Step S4, merging the feature map F ₁₂ 、F ₂₂ 、F ₃₂ 、F ₄₂ Respectively transmitting the data into corresponding prediction heads, respectively performing convolution of classification branches and regression branches, then connecting the classification branches and the regression branches along a channel part, stretching the connected feature graph into one dimension to obtain a stretched feature graph F ₁₃ 、F ₂₃ 、F ₃₃ 、F ₄₃ Then drawing the feature map F ₁₃ 、F ₂₃ 、F ₃₃ 、F ₄₃ And connecting to obtain a final characteristic diagram, calculating loss, performing back propagation to update network parameters, and finishing training of the network.

In this embodiment, the convolution back edge channel portion of the Prediction header predictionclassification branch and the regression branch is connected to generate four new feature maps { WxHx[ (cls + reg + obj)]Xn, where W × H is the eigenmap size, cls is the detection class, reg is the prediction bounding box, obj is the goal score prediction, and N is the prediction anchor box number. Multiplying W by H, stretching the space dimension into one dimension, and obtaining a characteristic diagram F ₁₃ 、F ₂₃ 、F ₃₃ 、F ₄₃ . Then F is put along W x H ₁₃ 、F ₂₃ 、F ₃₃ 、F ₄₃ And connecting to obtain a final characteristic diagram F.

And finally, calculating classification loss, frame loss and target score loss, performing back propagation to reduce loss, and updating network parameters.

Specifically, F ₁₂ 、F ₂₂ 、F ₃₂ 、F ₄₂ After convolution of the classification branch and the regression branch, each feature map generates 3 new feature maps F _cls ∈{N×W×H×cls}、F _obj ∈{N×W×H×1}、F _reh E.g. N x W x H x 4, are connected along the channel portion to generate four new feature maps respectively { N x W x H x [ (cls + reg + obj)]The tensor of size, W, H ∈ {20,40,80,160 }. W is then multiplied by H, stretching the spatial dimension into one dimension resulting in four tensors of size { N × (cls + reg + obj) × (W × H) }. Then F is put along W x H ₁₃ 、F ₂₃ 、F ₃₃ 、F ₄₃ And (4) performing connection to obtain a final characteristic diagram F epsilon { N X (cls + reg + obj) × 34000 }.

Where cls is the category in the dataset and reg prediction bounding box includes the predicted top left corner (x) ₁ ，y ₁ ) And the lower right corner point (x) ₂ ，y ₂ ) N is the number of anchor frames preset, which is 1 in this embodiment.

In the embodiment, the prediction head adopts a decoupling head mode, and the classification branch and the regression branch are separately subjected to convolution operation, so that a better detection effect can be achieved. And the prediction of each position is reduced from 3 to 1 through the connection operation, and the problem of imbalance of positive and negative samples is avoided by adopting a mode without an anchor frame.

Because the output characteristic value cannot be directly used for loss calculation, regression needs to be performed first to obtain an actual predicted value. And (3) performing classification loss, border loss and target score loss on the feature graph F according to the following formulas, wherein the classification loss and the target score loss are BCELoss, and the border loss is IOULoss, and the specific formulas are as follows:

BCELoss＝-(ylog(p(x))+(1-y)log(1-p(x)))

it should be noted that the grid of the present application is disposed on the finally obtained feature map, is an abstract concept, and is intended to facilitate the frame regression calculation, and for the feature maps of 20 × 20,40 × 40,80 × 80, and 160 × 160, there are 20 × 20,40 × 40,80 × 80, and 160 × 160 grids, respectively, and the division of the feature map into multiple grids is a relatively mature technology in the art, and is not described herein again. Meanwhile, the CBAM attention mechanism is also a relatively mature technology in the field, and is not described herein again.

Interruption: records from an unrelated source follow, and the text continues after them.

-- ==== Sys2Proof/Tests/WitTiles.lean ====
section
/-! SUPPORT. Witnesses of the statements about tiles: concrete states and operands that meet the hypotheses of each. -/

namespace Sys2Proof.Tests

open Sys2Proof.Machine

set_option Elab.async false

/-- EveryCommandAnswers: each clause at the first number that is absent. -/
theorem wit_EveryCommandAnswers :
    issueOf (.wswp { tile := 104, pred := 0, neg := false }) = some { tile := 104, pred := 0, neg := false } ∧
    tileOk .fqt7640 104 = false ∧ tileOk .fqt7620 9 = false ∧ (tileOk .fqt7640 0 = true ∧ State.reset.mayIssue 0 = false) ∧
    eavesOk .fqt7640 40 = false ∧ islandOk .fqt7640 127 = false := by decide +kernel

/-- FaultsEndTheJob: a running job, a job that faulted in an earlier clk, and no job. -/
theorem wit_FaultsEndTheJob :
    running.active = true ∧ (put State.reset [(kJob, jst_job_state, FAULTED)]).jobState = FAULTED ∧
    State.reset.flt.active = false ∧ State.reset.jobState = EMPTY ∧
    (put State.reset [(kJob, jst_job_state, LOADED)]).jobState = LOADED := by decide +kernel

/-- EmptyQueuePassesOneClk: an empty queue, a fault to tell, a stamp to read, a software reset that is due. -/
theorem wit_EmptyQueuePassesOneClk :
    let s := { running with
      flt := { clk := 100, active := true, recs := [] }
      time := { running.time with txq := [7] }
      rst := { running.rst with soft := some 101 } }
    let w := spelling running (.movi t0 31 7)
    let act : Pend := { due := 100, addr := 0, unit := 0, act := .sreg 1 7 }
    let late : MarkRec := { arrive := 100, tile := 0, addr := 0, frame := 0, score := 1, value := 0, window := false }
    let r : PinRec := { n := 0, frame := 0, out := 100, d := 0, accept := 1, raw := 1, void := false, marks := 1 }
    s.pending = [] ∧ s.flt.active = true ∧ s.time.txq = 7 :: [] ∧ s.rst.soft = some 101 ∧ 101 ≤ s.clk + 1 ∧
    running.job.bound = true ∧ State.reset.job.bound = false ∧ State.reset.gridRuns = false ∧
    (w.mayIssue 0 = true ∧ decodeWord 0 (w.wordHere 0) = some (.movi t0 31 7) ∧ issueOf (.movi t0 31 7) = some t0) ∧
    (running.job.layerWin = [] ∧ running.dec.marks = [] ∧ running.cap.slots = [] ∧ running.cap.reqs = [] ∧ running.dec.pin = []) ∧
    (let u := withTile { pend := [act, { act with due := 101 }] }
     (u.tile 0).pend.filter (fun y => y.due == u.clk) = [act] ∧ act.act.isRead = false ∧ (u.tile 0).noWrite ≠ some u.clk) ∧
    [late].filter (fun x => x.arrive == running.clk && !x.window && !x.crossed) = [late] ∧
    (running.dec.leaving = none ∧ r.out = running.clk) := by decide +kernel

/-- ErrorRegisterShowsItsCauses: after reset the CAN FD path serves, and a doubt of each cause can stand. -/
theorem wit_ErrorRegisterShowsItsCauses :
    ({ State.reset with rst := { State.reset.rst with available := true } }).canServes = true := by decide +kernel

/-- The scalar commands, in the forms that the statement names. -/
def scalars : List Instr :=
  [.add t0 1 2 3, .sub t0 1 2 3, .andR t0 1 2 3, .orR t0 1 2 3, .xorR t0 1 2 3, .shl t0 1 2 3, .shr t0 1 2 3, .sra t0 0 2 31,
   .addi t0 1 2 0xFFFFFFFF, .movi t0 31 7]
    ++ (List.range 6).map (fun c => .cmp t0 1 c 2 3) ++ (List.range 6).map (fun c => .cmpi t0 0 c 2 9)
    ++ (List.range 4).map (fun o => .pfop t0 7 1 2 o)
    ++ [.pset t0 15 0x1FFFFFF, .padd t0 1 2 true 3 0, .padd t0 1 2 false 0 64, .pmov t0 true 1 2, .pmov t0 false 1 2,
        .sld t0 1 0 0, .sst t0 1 0 0]

/-- Each scalar command is the word of tile 0 and ready, and its access is allowed, at the first and at the last bytes of the SRAM
that the tile has. -/
theorem wit_ScalarInstructionsCompute :
    (∀ c ∈ scalars, Meets (spelling running c) c 5) ∧
    (spelling running (.sld t0 1 0 0)).alloc 0 [(0, 4, false)] = none ∧ (spelling running (.sst t0 1 0 0)).alloc 0 [(0, 4, true)] = none ∧
    running.alloc 0 [(0x17FFFFC, 4, false)] = none ∧ running.alloc 0 [(0x17FFFFC, 4, true)] = none := by
  refine ⟨.all ?_, ?_⟩ <;> decide +kernel

/-- A predicate that is not met. -/
def tn : Iss := { tile := 0, pred := 0, neg := true }

/-- A predicate that is not met, a busy ALU, a bank that fills, and a store outside the SRAM. -/
theorem wit_IssueOccupiesFaultsOrIsPredicatedOff :
    (∀ c ∈ [Instr.add tn 1 2 3, .ltld tn 0 1, .mac tn ⟨0, false, false, false, 0, 0, 0, false, 0⟩, .trcv tn 0 false, .wswp tn],
      tileOk (spelling running c).grade 0 = true ∧ (spelling running c).mayIssue 0 = true ∧
        ((spelling running c).tile 0).met tn = false ∧ (spelling running c).spells c 0 = true) ∧
    (∀ r, ((running.tile 0).res r).free ≤ running.clk) ∧
    (let s := spelling (withTile { alu := { free := 101, holder := 3 } }) (.add t0 1 2 3)
     s.mayIssue 0 = true ∧ s.spells (.add t0 1 2 3) 0 = true ∧ s.clk < (s.tile 0).alu.free) ∧
    (let s := spelling (withTile { fillBank := 1, fillDone := 101 }) (.wswp t0)
     s.mayIssue 0 = true ∧ s.spells (.wswp t0) 0 = true ∧ (s.tile 0).met t0 = true ∧ (s.tile 0).fillBank = 1 - (s.tile 0).active ∧
       s.clk < (s.tile 0).fillDone) ∧
    (let s := spelling running (.sst t0 1 0 0)
     Meets s (.sst t0 1 0 0) 5 ∧ s.alloc 0 [(0x1800000, 4, true)] = some (1, 0x1800000)) ∧
    (let s := spelling running (.sld t0 1 0 0)
     Meets s (.sld t0 1 0 0) 5 ∧ s.allocGo 0 false 65 0x1800000 4 = some (1, 0x1800000)) := by
  refine ⟨?_, ?_, ?_, ?_, ⟨.of ?_, ?_⟩, .of ?_, ?_⟩
  case refine_2 =>
    intro r
    have h : running.tile 0 = {} := by decide +kernel
    rw [h]
    unfold Tile.res
    split <;> decide
  all_goals decide +kernel

/-- PAD, FWAIT to the last slot, LOOP and HALT; the loop stack inside a body. -/
theorem wit_ControlWordsSetTheIssueClk :
    (∀ c ∈ [Instr.pad t0 0, .pad t0 0xFFFFF, .fwait t0 0, .fwait t0 999, .loop t0 3 1, .halt t0], Meets (spelling running c) c 0) ∧
    999 < running.F ∧ (7 : Nat) ≠ 8 := by
  refine ⟨.all ?_, ?_, ?_⟩ <;> decide +kernel

/-- A tile of the inference partition, each source of a mark, a mark that is set and one that is not. -/
theorem wit_FrameContextAndMarks :
    (∀ c ∈ [Instr.fsel t0 0 true 1 2, .fsel t0 255 false 0 0, .mark t0 ⟨0, 0, 0, 0, 0, 5, 0⟩, .mark t0 ⟨0, 0, 0, 0, 1, 5, 0⟩,
      .mark t0 ⟨0, 0, 0, 0, 2, 5, 0⟩, .mark t0 ⟨1, 0, 0, 1, 2, 1023, 0⟩, .mchk t0 0 true, .mchk t0 0 false],
      Meets (spelling running c) c 0) ∧
    running.windowTile 0 = false ∧ (0 : Int) = (BitVec.ofNat 16 ((running.tile 0).sreg 1)).toInt ∧
    (running.alloc 0 [(0, 1, false)] = none ∧ (0 : Int) = ((readByte running.mem (sramBase 0 + 0)).toNat : Int) - (0 : Nat)) ∧
    ((0 : Int) = (readByte running.mem (sramBase 0 + 0)).toInt) ∧
    (running.alloc 0 [(0x17FFFFE, 2, false)] = none ∧
      (0 : Int) = (readByte running.mem (sramBase 0 + 0x17FFFFE + 1) ++ readByte running.mem (sramBase 0 + 0x17FFFFE)).toInt) ∧
    (∀ c ∈ [Instr.mchk t0 31 true, .mchk t0 31 false], Meets (spelling (withTile { cm := [(31, true)] }) c) c 0) ∧
    mget false ((withTile { cm := [(31, true)] }).tile 0).cm 31 = true ∧ mget false (running.tile 0).cm 0 = false := by
  refine ⟨.all ?_, ?_, ?_, ?_, ?_, ?_, .all ?_, ?_, ?_⟩ <;> decide +kernel

theorem wit_FselInTheWindowPartition :
    let c : Instr := .fsel t0 1 false 0 2
    let s := spelling { running with job := { running.job with partition := [2] } } c
    Meets s c 0 ∧ s.windowTile 0 = true := by
  refine ⟨.of ?_, ?_⟩ <;> decide +kernel

/-- Every source of XLD, MAC and CMAC has its bytes: the latch, the SRAM, each of the three ports. -/
theorem wit_ArrayInstructionsCompute :
    let tok : Option Token := some { word := 1 }
    let s := { running with net := { running.net with regs := [(5, tok), (6, tok), (7, tok)] } }
    let first := 1 :: List.replicate 31 0
    let mac := fun (src slice : Nat) => (⟨3, false, true, true, 0, src, 0, false, slice⟩ : MacOps)
    (∀ c ∈ [Instr.xld t0 1 0 true 0 0, .xld t0 2 0 false 1 0, .xld t0 3 0 false 15 0, .xld t0 4 0 false 0 0], Meets (spelling s c) c 3) ∧
    Meets (spelling s (.wswp t0)) (.wswp t0) 0 ∧
    (∀ c ∈ [Instr.mac t0 (mac 0 0), .mac t0 (mac 1 0), .mac t0 (mac 2 0), .mac t0 (mac 3 15), .cmac t0 (mac 4 0) 1 4095],
      Meets (spelling s c) c 1) ∧
    s.sourceBytes 0 0 0 0 0 = some (List.replicate 32 0) ∧ s.sourceBytes 0 1 0 0x17FFFE0 0 = some (List.replicate 32 0) ∧
    s.sourceBytes 0 2 0 0 0 = some first ∧ s.sourceBytes 0 3 0 0 0 = some first ∧
    s.sourceBytes 0 4 0 0 15 = some (List.replicate 32 0) ∧
    ((s.tile 0).fillBank ≠ 1 - (s.tile 0).active ∨ (s.tile 0).fillDone ≤ s.clk) := by
  refine ⟨.all ?_, .of ?_, .all ?_, ?_⟩ <;> decide +kernel

/-- The whole bank with its zero points. -/
theorem wit_WldFillsTheInactiveBank :
    let c : Instr := .wld t0 0 0 31 true 0
    let s := spelling running c
    Meets s c 2 ∧ s.alloc 0 [((s.tile 0).preg 0, 32 * 1024 + 1024, false)] = none := by
  refine ⟨.of ?_, ?_⟩ <;> decide +kernel

/-- Each post instruction with all its accesses, at the longest rows. -/
theorem wit_PostInstructionsIssue :
    (∀ c ∈ [Instr.bias t0 3 31 0, .scan t0 0 31 1, .sbtrk t0 1 0 (-64) 7 255, .sbopn t0 ⟨0, 0, 31, 0, 1, 0, 4095, 1⟩,
      .sbopn t0 ⟨1, 1, 31, 7, 32767, 255, 4095, 1⟩, .ltld t0 3 0, .lut t0 0 1 31 0 3 2, .gath t0 0 1 2 0 31 0 0],
      Meets (spelling running c) c 4) ∧
    running.alloc 0 [(0, 4 * 1024, false)] = none ∧
    running.alloc 0 ((List.range 32).map (fun i => (((running.tile 0).sb 1).tbase + 4 * ((4095 + i) % 4096), 4, false))) = none ∧
    running.alloc 0 [(0, 256, false)] = none ∧ running.alloc 0 [(0, rowBytes 3 1024, false), (0, rowBytes 2 1024, true)] = none ∧
    running.alloc 0 [(0, rowBytes 0 1024, false), (0, 2 * 32, false), (0, rowBytes 0 32, true)] = none := by
  refine ⟨.all ?_, ?_⟩ <;> decide +kernel

theorem wit_PostRowsCompute :
    let s := withTile { p := [(1, 4096)] }
    (∀ c ∈ [Instr.bias t0 0 31 0, .scan t0 0 31 1, .scan t0 0 31 0, .ltld t0 0 0, .lut t0 0 1 31 0 1 0], Meets (spelling s c) c 4) ∧
    s.alloc 0 [((s.tile 0).preg 0, 4 * 1024, false)] = none ∧
    s.alloc 0 [((s.tile 0).preg 0, 256, false)] = none ∧
    s.alloc 0 [((s.tile 0).preg 0, 1024, false), ((s.tile 0).preg 1, 1024, true)] = none ∧
    (s.tile 0).preg 0 + 1024 ≤ (s.tile 0).preg 1 ∧ (mget 0 ((s.tile 0).file 0).vals 0).natAbs ≤ 2 ^ 31 := by
  refine ⟨.all ?_, ?_⟩ <;> decide +kernel

/-- A scale buffer of one row for each clause of RQ: no slot, another tag, an input slot that is absent or unwritten, and
all of it in order (with and without tracking); for AADD and AMAX a row operand in each condition. -/
theorem wit_ScaledRowsCompute :
    let one : SBuf := { count := 1, ents := [(0, ⟨3, 1, false⟩)], written := [(0, true)] }
    let s := withTile { sb0 := one }
    let u := withTile { sb0 := { one with tag := 1 }, sb1 := { one with src := 1, written := [] } }
    let v := withTile { fvoid := false, sb0 := { one with src := 1 }, sb1 := one }
    let w := withTile { p := [(1, 8192)], fvoid := false, sb0 := { one with src := 1, opened := true, obase := 4096 }, sb1 := one }
    let row : AlnOp := ⟨true, 0, 0, 0, 0, 0, 0⟩
    let file : AlnOp := ⟨false, 3, 0, 0, 0, 0, 0⟩
    let rq := fun (b i : Nat) (unit : Bool) => (⟨0, 31, 1, b, 0, unit, i, 255, -64, 4, 0, false, 0⟩ : RqOps)
    (∀ x ∈ [s, u, v, w], ∀ c ∈ [Instr.rq t0 (rq 0 0 true), .rq t0 (rq 0 0 false), .rq t0 (rq 1 0 false), .aadd t0 1 31 row file,
      .amax t0 1 31 file row, .aadd t0 0 0 file file], Meets (spelling x c) c 4) ∧
    ((s.tile 0).sb1.count ≤ 0) ∧ ((u.tile 0).sb0.tagOf 0 ≠ ((u.tile 0).file 0).tag) ∧
    (0 < (s.tile 0).sb0.count ∧ (s.tile 0).sb0.tagOf 0 = ((s.tile 0).file 0).tag ∧ (s.tile 0).sb1.count ≤ 0) ∧
    (0 < (u.tile 0).sb1.count ∧ (u.tile 0).sb1.tagOf 0 = ((u.tile 0).file 0).tag ∧ 0 < (u.tile 0).sb0.count) ∧
    ((u.tile 0).sb1.has 0 = false ∧ (v.tile 0).sb1.has 0 = true ∧ (v.tile 0).sb1.ent 0 = ⟨3, 1, false⟩) ∧
    (let x := (w.tile 0).rqCap (rq 0 0 false) 1 ((w.tile 0).sb1.expOf 0)
     w.alloc 0 ([((w.tile 0).preg 1, rowBytes 4 1024, true)] ++ [(x.taddr, 4, true)]) = none ∧ x.track = true ∧
       x.taddr + 4 ≤ (w.tile 0).preg 1) ∧
    (s.alloc 0 [(0, rowBytes 4 1024, true)] = none ∧ ((s.tile 0).rqCap (rq 0 0 true) 0 0).track = false) ∧
    ((s.tile 0).alnFault row = none ∧ (s.tile 0).alnFault file = none ∧ s.alloc 0 [(0, rowBytes 0 1024, false)] = none) ∧
    (row.row = true ∧ (running.tile 0).sb0.count ≤ row.slot) ∧
    (let x := { row with buf := 1 }
     x.slot < (u.tile 0).sb1.count ∧ ((u.tile 0).sb x.buf).has x.slot = false) := by
  refine ⟨?_, ?_⟩
  · intro x hx
    simp only [List.mem_cons, List.not_mem_nil, or_false] at hx
    rcases hx with rfl | rfl | rfl | rfl <;> exact .all (by decide +kernel)
  · decide +kernel

/-- A word with its frame tag in each port, an empty register, and a rafter to a placed neighbour. -/
theorem wit_MoverMovesWords :
    let tok : Option Token := some { word := 1, tag := some 5 }
    let s := { running with net := { running.net with regs := [(5, some { word := 1 }), (6, tok), (7, tok)] } }
    let n := put running [(key (0x2300 + 13) 3, ast_virtual_row, 1), (key (0x2300 + 13) 3, ast_virtual_column, 0)]
    (∀ c ∈ [Instr.rrcv t0 0 0 7 true, .rrcv t0 1 0 0 false, .srcv t0 0 0 7 true false 0 0, .srcv t0 1 0 0 false true 1 2, .trcv t0 0 true,
      .tsnd t0 0 true, .tdi t0 0 false], Meets (spelling s c) c 3) ∧
    s.reg (regKey 0 5) = some { word := 1 } ∧ s.reg (regKey 0 6) = tok ∧ s.reg (regKey 0 7) = tok ∧
    s.alloc 0 [(0, 64 * 8, true)] = none ∧ s.alloc 0 [(0, 64, false)] = none ∧ running.reg (regKey 0 6) = none ∧
    (n.rafterTo 0 true).isSome = true ∧ Meets (spelling n (.rsnd t0 1 0 7 true)) (.rsnd t0 1 0 7 true) 3 := by
  refine ⟨.all ?_, ?_, ?_, ?_, ?_, ?_, ?_, ?_, .of ?_⟩ <;> decide +kernel

/-- A header with tag 0, one row: good for SLLD and SLRCV; none (a header of 0) and another tag; a block to write out and one
with an unwritten slot. -/
theorem wit_ScaleBlocksMove :
    let g := running.write (sramBase 0) [0, 0, 0, 1]
    let b := running.write (sramBase 0) [0, 1, 0, 1]
    let r : State := { running with net := { running.net with regs := [(5, some { word := 2 ^ 24 }), (6, some { word := 2 ^ 24 })] } }
    let h := leNat (g.sram 0 0 4)
    let k := leNat (b.sram 0 0 4)
    let u := withTile { sb0 := { count := 1 } }
    let slld : Instr := .slld t0 0 0 0 0
    (Meets (spelling g slld) slld 3 ∧ g.alloc 0 [(0, 68, false)] = none ∧ 1 ≤ h / 2 ^ 24 % 64 ∧ h / 2 ^ 24 % 64 ≤ 32 ∧
      h / 2 ^ 8 % 2 ^ 16 = 0) ∧
    (leNat (running.sram 0 0 4) / 2 ^ 24 % 64 = 0 ∧ Meets (spelling running slld) slld 3) ∧
    (1 ≤ k / 2 ^ 24 % 64 ∧ k / 2 ^ 24 % 64 ≤ 32 ∧ k / 2 ^ 8 % 2 ^ 16 ≠ 0 ∧ Meets (spelling b slld) slld 3) ∧
    (r.reg (regKey 0 6) = some { word := 2 ^ 24 } ∧ r.reg (regKey 0 5) = some { word := 2 ^ 24 } ∧
      ∀ c ∈ [Instr.slrcv t0 0 0 0 0, .slrcv t0 1 2 0 0], Meets (spelling r c) c 3) ∧
    (((running.tile 0).sb 0).unwritten = none ∧ running.alloc 0 [(0, 68, true)] = none ∧
      ∀ c ∈ [Instr.slst t0 0 0, .slsnd t0 0 1, .slsnd t0 1 2], Meets (spelling running c) c 3) ∧
    (((u.tile 0).sb 0).unwritten = some 0 ∧ Meets (spelling u (.slst t0 0 0)) (.slst t0 0 0) 3) := by
  refine ⟨⟨.of ?_, ?_⟩, ⟨?_, .of ?_⟩, ⟨?_, ?_, ?_, .of ?_⟩, ⟨?_, ?_, .all ?_⟩, ⟨?_, ?_, .all ?_⟩, ⟨?_, .of ?_⟩⟩ <;> decide +kernel

/-- WordsSpellTheirInstructions: every command above is well-formed, and a load accepts its word. -/
theorem wit_WordsSpellTheirInstructions :
    ∀ c ∈ scalars ++ [Instr.pad t0 0xFFFFF, .halt t0, .mark t0 ⟨1, 0, 0, 1, 2, 1023, 0⟩, .gath t0 0 1 2 0 31 0 0,
      .srcv t0 1 0 0 false true 1 2], c.wf = true ∧ issueOf c = some t0 ∧ wordErr ((encodeWord c).getD 0) 2048 = some {} := by
  decide +kernel

end Sys2Proof.Tests
end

1. The classification Loss and the target score Loss were calculated using a Binary Cross Entropy Loss function (Binary Cross Entropy Loss):

BCELoss＝-(ylog(p(x))+(1-y)log(1-p(x)))

where y represents whether it is a goal, the value is 1 or 0, and p (x) is the predicted desirability score.

2. Calculating frame loss, predicting frame information and calculating IOU (interaction of Union) according to the real frame information obtained by label calculation, wherein the IOU is the intersection ratio of the predicted frame and the real frame, and the predicted frame with a high IOU value is obtained by NMS post-processing:

wherein

A real box (ground route), B a prediction box,

the area where the real box and the prediction box intersect,

the area of the union of the real box and the predicted box, the lower the IOULoss value, the more accurate the prediction.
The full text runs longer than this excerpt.